Starting at the line that has "def openEpochs (x" and stopping after the line that has "finish c.order 7", reproduce the listing below exactly; omit everything else.

START DATASET EXTRACT

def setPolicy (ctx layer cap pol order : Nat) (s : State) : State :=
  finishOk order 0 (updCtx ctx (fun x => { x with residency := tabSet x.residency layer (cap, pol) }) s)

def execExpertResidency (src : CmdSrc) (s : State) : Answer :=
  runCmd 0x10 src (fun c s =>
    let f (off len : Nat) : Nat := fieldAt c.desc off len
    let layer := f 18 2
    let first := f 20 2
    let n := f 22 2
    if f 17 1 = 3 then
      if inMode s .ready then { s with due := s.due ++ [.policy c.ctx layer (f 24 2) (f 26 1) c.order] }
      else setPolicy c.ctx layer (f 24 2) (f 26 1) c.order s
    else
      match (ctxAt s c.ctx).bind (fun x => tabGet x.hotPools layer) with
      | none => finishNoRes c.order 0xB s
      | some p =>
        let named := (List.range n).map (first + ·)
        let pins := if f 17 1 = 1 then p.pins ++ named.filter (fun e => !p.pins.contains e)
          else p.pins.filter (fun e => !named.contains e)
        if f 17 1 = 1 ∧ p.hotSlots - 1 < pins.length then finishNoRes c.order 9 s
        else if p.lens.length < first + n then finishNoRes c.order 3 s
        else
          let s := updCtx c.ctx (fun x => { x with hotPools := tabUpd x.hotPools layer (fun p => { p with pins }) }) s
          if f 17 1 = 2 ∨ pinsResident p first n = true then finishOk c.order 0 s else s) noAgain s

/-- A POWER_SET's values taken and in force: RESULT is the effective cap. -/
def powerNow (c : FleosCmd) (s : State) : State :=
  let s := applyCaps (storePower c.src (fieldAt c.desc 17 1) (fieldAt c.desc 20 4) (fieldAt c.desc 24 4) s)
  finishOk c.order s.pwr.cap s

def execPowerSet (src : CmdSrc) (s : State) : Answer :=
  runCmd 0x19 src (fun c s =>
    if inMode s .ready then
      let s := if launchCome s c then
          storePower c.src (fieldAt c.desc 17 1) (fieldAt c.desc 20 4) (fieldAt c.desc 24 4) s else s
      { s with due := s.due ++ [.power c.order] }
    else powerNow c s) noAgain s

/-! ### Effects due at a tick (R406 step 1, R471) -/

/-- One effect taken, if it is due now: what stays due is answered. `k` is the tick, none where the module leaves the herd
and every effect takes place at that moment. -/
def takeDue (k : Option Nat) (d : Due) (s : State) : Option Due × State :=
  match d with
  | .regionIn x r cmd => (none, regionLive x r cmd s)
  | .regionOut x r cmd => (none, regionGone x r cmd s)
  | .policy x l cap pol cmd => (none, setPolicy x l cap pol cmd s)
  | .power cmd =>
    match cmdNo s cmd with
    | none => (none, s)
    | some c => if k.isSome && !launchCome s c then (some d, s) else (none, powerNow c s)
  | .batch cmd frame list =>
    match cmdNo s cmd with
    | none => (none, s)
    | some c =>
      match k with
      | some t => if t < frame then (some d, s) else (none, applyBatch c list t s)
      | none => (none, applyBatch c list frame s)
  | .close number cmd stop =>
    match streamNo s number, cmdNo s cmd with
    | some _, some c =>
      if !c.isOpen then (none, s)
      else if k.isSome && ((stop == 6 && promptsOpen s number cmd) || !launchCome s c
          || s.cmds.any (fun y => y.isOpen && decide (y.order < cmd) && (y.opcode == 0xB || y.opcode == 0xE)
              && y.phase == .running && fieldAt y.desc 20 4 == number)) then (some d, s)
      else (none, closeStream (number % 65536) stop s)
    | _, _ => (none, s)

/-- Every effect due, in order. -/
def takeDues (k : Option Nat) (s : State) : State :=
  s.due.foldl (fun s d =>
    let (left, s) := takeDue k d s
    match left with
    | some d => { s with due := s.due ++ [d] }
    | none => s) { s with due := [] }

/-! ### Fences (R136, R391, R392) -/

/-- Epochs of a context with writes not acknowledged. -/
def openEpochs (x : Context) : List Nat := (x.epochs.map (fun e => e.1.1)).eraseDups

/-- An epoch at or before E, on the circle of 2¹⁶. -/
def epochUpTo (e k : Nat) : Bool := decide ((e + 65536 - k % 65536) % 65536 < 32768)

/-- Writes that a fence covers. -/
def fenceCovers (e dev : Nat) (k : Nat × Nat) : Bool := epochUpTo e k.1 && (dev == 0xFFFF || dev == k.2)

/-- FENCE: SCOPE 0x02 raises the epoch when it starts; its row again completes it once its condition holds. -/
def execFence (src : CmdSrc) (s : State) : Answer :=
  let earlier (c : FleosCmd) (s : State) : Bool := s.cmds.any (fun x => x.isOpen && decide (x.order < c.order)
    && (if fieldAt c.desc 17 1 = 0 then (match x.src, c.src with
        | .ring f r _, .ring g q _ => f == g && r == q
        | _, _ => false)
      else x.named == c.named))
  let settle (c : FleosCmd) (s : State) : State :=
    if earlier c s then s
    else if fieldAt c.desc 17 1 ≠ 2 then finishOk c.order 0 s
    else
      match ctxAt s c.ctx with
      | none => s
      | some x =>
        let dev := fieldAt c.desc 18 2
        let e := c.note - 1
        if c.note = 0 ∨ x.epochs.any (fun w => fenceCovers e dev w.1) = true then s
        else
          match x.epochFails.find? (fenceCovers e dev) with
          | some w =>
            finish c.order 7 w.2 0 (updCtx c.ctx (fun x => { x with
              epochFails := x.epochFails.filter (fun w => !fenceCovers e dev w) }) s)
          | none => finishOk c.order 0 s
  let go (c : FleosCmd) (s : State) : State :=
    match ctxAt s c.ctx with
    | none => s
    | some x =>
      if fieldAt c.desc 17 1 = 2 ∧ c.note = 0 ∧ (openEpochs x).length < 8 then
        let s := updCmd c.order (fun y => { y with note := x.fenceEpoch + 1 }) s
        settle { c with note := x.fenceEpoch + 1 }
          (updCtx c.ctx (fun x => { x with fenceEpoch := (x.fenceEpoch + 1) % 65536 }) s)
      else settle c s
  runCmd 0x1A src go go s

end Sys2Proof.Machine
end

END DATASET EXTRACT

RESPONSE TO THE EXERCISE:
def openEpochs (x : Context) : List Nat := (x.epochs.map (fun e => e.1.1)).eraseDups

/-- An epoch at or before E, on the circle of 2¹⁶. -/
def epochUpTo (e k : Nat) : Bool := decide ((e + 65536 - k % 65536) % 65536 < 32768)

/-- Writes that a fence covers. -/
def fenceCovers (e dev : Nat) (k : Nat × Nat) : Bool := epochUpTo e k.1 && (dev == 0xFFFF || dev == k.2)

/-- FENCE: SCOPE 0x02 raises the epoch when it starts; its row again completes it once its condition holds. -/
def execFence (src : CmdSrc) (s : State) : Answer :=
  let earlier (c : FleosCmd) (s : State) : Bool := s.cmds.any (fun x => x.isOpen && decide (x.order < c.order)
    && (if fieldAt c.desc 17 1 = 0 then (match x.src, c.src with
        | .ring f r _, .ring g q _ => f == g && r == q
        | _, _ => false)
      else x.named == c.named))
  let settle (c : FleosCmd) (s : State) : State :=
    if earlier c s then s
    else if fieldAt c.desc 17 1 ≠ 2 then finishOk c.order 0 s
    else
      match ctxAt s c.ctx with
      | none => s
      | some x =>
        let dev := fieldAt c.desc 18 2
        let e := c.note - 1
        if c.note = 0 ∨ x.epochs.any (fun w => fenceCovers e dev w.1) = true then s
        else
          match x.epochFails.find? (fenceCovers e dev) with
          | some w =>
            finish c.order 7 w.2 0 (updCtx c.ctx (fun x => { x with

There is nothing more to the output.